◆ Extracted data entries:
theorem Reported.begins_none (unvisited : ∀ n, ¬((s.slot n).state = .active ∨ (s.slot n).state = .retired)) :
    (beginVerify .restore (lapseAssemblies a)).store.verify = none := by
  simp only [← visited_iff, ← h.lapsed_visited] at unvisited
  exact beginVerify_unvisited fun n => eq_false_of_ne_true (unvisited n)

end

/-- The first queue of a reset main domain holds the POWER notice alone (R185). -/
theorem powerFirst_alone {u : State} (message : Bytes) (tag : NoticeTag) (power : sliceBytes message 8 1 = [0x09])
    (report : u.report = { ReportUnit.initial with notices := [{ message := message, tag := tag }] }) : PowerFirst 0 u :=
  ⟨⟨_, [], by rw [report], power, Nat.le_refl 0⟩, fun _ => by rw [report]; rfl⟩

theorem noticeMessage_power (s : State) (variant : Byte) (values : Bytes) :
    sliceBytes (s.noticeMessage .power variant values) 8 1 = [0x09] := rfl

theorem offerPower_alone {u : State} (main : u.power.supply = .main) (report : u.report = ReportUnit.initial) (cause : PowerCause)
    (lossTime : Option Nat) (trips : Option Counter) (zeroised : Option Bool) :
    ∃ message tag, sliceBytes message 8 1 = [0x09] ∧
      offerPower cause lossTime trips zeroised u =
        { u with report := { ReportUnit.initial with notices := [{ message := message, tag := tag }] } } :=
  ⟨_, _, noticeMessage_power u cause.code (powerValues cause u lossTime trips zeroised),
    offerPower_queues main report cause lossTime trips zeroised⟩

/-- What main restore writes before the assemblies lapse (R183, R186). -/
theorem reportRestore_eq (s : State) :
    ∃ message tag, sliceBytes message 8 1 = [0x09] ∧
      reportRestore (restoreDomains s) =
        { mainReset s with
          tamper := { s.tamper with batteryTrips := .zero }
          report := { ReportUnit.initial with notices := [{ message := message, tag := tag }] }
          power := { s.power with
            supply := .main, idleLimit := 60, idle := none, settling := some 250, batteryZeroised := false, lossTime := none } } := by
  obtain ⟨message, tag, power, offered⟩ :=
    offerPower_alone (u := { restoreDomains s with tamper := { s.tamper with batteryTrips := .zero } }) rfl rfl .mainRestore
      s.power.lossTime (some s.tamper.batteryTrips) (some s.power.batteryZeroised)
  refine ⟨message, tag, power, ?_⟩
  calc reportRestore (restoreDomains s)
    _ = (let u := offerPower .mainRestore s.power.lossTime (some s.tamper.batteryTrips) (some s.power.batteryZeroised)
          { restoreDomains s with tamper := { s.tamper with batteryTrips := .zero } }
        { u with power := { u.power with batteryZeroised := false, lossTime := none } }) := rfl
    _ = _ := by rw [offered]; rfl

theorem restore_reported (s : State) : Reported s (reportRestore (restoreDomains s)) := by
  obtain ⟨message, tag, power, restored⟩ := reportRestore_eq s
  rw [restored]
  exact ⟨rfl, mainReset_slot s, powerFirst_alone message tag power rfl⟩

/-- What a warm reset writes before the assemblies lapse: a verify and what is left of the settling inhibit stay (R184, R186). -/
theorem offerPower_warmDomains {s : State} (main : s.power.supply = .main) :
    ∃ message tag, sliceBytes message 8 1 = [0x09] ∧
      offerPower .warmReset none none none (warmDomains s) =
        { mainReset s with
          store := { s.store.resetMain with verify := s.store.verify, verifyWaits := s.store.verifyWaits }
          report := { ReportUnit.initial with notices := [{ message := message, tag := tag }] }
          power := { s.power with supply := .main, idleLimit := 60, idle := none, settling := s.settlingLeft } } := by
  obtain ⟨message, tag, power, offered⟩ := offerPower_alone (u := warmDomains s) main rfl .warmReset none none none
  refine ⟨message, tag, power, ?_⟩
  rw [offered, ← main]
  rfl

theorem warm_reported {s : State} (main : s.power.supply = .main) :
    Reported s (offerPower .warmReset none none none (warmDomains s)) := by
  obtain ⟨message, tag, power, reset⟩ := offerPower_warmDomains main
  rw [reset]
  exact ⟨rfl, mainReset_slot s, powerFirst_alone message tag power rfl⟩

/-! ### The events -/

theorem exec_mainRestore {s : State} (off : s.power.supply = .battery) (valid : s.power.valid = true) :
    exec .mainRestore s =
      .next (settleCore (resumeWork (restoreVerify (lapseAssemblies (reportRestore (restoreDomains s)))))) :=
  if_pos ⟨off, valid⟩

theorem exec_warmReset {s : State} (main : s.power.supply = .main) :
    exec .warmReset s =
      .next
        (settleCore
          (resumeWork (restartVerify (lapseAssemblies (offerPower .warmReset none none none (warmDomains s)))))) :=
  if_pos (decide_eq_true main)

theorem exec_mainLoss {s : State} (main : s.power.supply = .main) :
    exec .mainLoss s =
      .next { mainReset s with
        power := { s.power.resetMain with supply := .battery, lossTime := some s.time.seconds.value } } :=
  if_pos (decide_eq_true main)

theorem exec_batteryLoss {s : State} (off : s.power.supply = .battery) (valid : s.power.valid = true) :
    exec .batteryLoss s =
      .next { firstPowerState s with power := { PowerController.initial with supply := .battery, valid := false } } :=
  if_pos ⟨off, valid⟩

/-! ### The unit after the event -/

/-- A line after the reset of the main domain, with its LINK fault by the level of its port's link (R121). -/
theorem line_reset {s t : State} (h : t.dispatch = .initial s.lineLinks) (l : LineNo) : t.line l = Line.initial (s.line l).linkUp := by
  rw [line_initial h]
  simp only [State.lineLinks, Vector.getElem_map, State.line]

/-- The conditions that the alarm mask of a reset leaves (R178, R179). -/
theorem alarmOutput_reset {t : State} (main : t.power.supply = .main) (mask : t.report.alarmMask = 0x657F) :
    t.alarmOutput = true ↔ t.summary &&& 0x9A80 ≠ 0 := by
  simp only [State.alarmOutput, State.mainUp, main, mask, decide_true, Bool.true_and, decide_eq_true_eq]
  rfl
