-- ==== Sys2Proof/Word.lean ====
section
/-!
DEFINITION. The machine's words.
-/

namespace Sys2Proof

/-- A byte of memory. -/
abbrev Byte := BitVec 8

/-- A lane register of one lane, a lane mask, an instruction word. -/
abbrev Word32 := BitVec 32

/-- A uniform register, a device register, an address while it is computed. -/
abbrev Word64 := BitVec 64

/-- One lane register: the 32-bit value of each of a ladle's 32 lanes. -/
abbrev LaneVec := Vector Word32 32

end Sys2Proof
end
...
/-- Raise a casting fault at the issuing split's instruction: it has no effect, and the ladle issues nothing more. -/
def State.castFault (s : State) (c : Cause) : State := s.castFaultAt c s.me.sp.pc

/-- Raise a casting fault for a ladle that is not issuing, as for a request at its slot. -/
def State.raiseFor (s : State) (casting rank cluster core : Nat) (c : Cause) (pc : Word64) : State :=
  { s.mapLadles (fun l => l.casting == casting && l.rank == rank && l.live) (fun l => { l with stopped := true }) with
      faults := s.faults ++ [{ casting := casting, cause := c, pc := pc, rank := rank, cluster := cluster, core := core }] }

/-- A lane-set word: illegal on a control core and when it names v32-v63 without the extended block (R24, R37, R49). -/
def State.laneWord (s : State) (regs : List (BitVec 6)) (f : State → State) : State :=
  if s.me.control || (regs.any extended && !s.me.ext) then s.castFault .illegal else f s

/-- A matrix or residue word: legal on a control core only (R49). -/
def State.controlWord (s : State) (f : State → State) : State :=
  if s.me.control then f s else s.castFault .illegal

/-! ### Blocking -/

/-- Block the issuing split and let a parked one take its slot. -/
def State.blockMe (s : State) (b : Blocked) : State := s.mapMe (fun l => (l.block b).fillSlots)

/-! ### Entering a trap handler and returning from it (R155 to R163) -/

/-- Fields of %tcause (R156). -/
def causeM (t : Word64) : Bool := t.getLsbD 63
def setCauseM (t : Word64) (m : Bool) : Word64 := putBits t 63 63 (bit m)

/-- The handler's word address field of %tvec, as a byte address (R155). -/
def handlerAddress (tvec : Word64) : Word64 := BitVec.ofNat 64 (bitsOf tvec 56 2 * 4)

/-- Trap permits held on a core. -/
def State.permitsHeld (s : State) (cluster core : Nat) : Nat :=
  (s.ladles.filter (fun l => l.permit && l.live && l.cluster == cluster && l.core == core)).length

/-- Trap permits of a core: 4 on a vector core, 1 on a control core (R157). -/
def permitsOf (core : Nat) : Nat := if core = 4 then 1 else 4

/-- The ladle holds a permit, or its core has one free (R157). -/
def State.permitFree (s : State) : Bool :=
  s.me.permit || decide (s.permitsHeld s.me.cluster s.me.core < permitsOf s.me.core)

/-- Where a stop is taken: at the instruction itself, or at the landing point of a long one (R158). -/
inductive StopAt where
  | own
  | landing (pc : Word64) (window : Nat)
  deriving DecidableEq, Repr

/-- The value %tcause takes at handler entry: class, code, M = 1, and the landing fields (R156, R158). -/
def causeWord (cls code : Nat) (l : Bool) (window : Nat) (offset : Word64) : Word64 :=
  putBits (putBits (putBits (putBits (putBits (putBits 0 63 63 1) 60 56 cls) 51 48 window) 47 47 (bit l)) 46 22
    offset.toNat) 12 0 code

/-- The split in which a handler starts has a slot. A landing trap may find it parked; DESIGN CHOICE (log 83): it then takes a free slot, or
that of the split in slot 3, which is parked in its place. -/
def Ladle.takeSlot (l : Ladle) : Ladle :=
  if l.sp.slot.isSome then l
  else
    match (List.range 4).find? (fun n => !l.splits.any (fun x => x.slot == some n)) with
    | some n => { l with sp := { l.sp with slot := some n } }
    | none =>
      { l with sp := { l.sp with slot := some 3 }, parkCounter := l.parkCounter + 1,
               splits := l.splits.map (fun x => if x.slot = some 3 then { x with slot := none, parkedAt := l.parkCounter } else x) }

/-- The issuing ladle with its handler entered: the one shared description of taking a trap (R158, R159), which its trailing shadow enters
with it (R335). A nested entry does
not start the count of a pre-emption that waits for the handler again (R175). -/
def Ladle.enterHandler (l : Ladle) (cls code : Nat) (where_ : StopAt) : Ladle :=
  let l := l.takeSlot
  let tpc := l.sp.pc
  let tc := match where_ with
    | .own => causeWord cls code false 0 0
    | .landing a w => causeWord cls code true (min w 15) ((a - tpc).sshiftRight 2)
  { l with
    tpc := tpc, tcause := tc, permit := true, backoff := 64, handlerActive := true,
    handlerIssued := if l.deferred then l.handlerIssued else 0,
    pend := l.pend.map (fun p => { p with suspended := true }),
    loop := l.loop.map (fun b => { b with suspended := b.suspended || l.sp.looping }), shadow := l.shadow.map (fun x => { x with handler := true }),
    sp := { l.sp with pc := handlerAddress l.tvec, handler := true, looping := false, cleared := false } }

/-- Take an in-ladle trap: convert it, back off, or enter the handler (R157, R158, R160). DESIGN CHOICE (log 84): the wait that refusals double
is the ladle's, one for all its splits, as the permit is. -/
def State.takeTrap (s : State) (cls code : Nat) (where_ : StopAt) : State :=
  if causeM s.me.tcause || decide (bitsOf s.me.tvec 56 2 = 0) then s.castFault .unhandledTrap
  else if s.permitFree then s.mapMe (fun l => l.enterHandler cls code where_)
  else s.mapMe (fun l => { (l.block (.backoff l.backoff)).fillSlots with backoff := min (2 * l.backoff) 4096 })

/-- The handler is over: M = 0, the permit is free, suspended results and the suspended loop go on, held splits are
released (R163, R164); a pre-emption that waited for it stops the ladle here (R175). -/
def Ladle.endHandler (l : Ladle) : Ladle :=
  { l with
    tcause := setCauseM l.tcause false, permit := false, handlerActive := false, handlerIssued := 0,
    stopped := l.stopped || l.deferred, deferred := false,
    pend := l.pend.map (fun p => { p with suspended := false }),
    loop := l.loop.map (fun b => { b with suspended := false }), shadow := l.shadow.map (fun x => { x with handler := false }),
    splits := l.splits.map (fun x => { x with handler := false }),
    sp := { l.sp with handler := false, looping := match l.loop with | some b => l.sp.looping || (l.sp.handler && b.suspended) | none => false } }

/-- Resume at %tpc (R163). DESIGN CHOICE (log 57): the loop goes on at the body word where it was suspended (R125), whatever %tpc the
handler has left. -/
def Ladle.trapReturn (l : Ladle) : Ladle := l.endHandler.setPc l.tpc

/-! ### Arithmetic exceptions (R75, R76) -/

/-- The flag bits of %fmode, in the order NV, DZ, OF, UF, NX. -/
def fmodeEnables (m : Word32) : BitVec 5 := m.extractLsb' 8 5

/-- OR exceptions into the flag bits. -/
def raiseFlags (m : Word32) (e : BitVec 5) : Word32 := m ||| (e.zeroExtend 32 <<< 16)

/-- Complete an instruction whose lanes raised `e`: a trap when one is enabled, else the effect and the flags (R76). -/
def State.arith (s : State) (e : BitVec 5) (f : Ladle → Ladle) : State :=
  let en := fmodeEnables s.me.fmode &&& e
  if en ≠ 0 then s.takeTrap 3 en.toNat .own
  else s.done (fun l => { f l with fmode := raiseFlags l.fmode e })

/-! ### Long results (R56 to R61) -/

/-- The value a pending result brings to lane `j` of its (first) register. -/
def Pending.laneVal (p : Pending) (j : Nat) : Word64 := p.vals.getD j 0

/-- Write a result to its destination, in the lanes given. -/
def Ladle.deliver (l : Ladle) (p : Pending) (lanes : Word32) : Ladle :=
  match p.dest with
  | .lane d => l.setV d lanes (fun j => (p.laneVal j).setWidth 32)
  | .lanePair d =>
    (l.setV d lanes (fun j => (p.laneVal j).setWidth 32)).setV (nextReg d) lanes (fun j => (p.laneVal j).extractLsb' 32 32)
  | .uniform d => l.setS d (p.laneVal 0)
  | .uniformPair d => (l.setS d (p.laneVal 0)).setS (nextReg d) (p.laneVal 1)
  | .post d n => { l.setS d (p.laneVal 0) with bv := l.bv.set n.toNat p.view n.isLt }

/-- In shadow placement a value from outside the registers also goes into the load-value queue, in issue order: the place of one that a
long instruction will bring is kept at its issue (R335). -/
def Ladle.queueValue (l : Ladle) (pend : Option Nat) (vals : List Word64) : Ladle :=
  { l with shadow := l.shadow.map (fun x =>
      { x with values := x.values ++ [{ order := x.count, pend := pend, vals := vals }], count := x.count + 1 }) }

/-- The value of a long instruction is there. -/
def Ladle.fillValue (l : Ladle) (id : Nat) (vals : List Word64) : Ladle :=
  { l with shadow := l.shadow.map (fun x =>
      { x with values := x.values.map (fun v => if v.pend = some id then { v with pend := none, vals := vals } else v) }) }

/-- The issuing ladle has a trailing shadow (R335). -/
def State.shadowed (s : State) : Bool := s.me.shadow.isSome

◆ WHAT THE TASK REQUIRES: The entries above hold the needed span. Transcribe exactly the lines from the one with "held splits are" to the one with "p with suspended := false", both included.

◆ SOLUTION TO THIS PROBLEM:
/-- The handler is over: M = 0, the permit is free, suspended results and the suspended loop go on, held splits are
released (R163, R164); a pre-emption that waited for it stops the ladle here (R175). -/
def Ladle.endHandler (l : Ladle) : Ladle :=
  { l with
    tcause := setCauseM l.tcause false, permit := false, handlerActive := false, handlerIssued := 0,
    stopped := l.stopped || l.deferred, deferred := false,
    pend := l.pend.map (fun p => { p with suspended := false }),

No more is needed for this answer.